Stored items
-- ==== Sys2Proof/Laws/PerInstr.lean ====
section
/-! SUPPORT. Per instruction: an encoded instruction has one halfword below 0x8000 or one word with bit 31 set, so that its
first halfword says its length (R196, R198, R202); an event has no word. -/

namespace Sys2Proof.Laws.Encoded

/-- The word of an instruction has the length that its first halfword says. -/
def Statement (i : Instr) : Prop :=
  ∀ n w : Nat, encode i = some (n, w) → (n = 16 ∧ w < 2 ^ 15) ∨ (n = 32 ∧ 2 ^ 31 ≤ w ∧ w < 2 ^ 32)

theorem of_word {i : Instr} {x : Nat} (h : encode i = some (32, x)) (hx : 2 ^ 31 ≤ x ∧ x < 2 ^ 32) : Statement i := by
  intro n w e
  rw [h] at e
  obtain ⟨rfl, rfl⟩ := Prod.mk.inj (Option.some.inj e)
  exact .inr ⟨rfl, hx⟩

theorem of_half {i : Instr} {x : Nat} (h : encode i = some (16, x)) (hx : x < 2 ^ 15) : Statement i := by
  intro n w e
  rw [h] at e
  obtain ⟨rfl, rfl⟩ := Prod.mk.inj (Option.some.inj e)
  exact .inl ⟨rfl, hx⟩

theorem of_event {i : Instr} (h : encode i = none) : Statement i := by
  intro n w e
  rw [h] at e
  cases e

- **What is being asked**: Could you copy each line above word for word?

- **Answer for this exercise**:
-- ==== Sys2Proof/Laws/PerInstr.lean ====
section
/-! SUPPORT. Per instruction: an encoded instruction has one halfword below 0x8000 or one word with bit 31 set, so that its
first halfword says its length (R196, R198, R202); an event has no word. -/

namespace Sys2Proof.Laws.Encoded

/-- The word of an instruction has the length that its first halfword says. -/
def Statement (i : Instr) : Prop :=
  ∀ n w : Nat, encode i = some (n, w) → (n = 16 ∧ w < 2 ^ 15) ∨ (n = 32 ∧ 2 ^ 31 ≤ w ∧ w < 2 ^ 32)

theorem of_word {i : Instr} {x : Nat} (h : encode i = some (32, x)) (hx : 2 ^ 31 ≤ x ∧ x < 2 ^ 32) : Statement i := by
  intro n w e
  rw [h] at e
  obtain ⟨rfl, rfl⟩ := Prod.mk.inj (Option.some.inj e)
  exact .inr ⟨rfl, hx⟩

theorem of_half {i : Instr} {x : Nat} (h : encode i = some (16, x)) (hx : x < 2 ^ 15) : Statement i := by
  intro n w e
  rw [h] at e
  obtain ⟨rfl, rfl⟩ := Prod.mk.inj (Option.some.inj e)
  exact .inl ⟨rfl, hx⟩

theorem of_event {i : Instr} (h : encode i = none) : Statement i := by
  intro n w e
  rw [h] at e
  cases e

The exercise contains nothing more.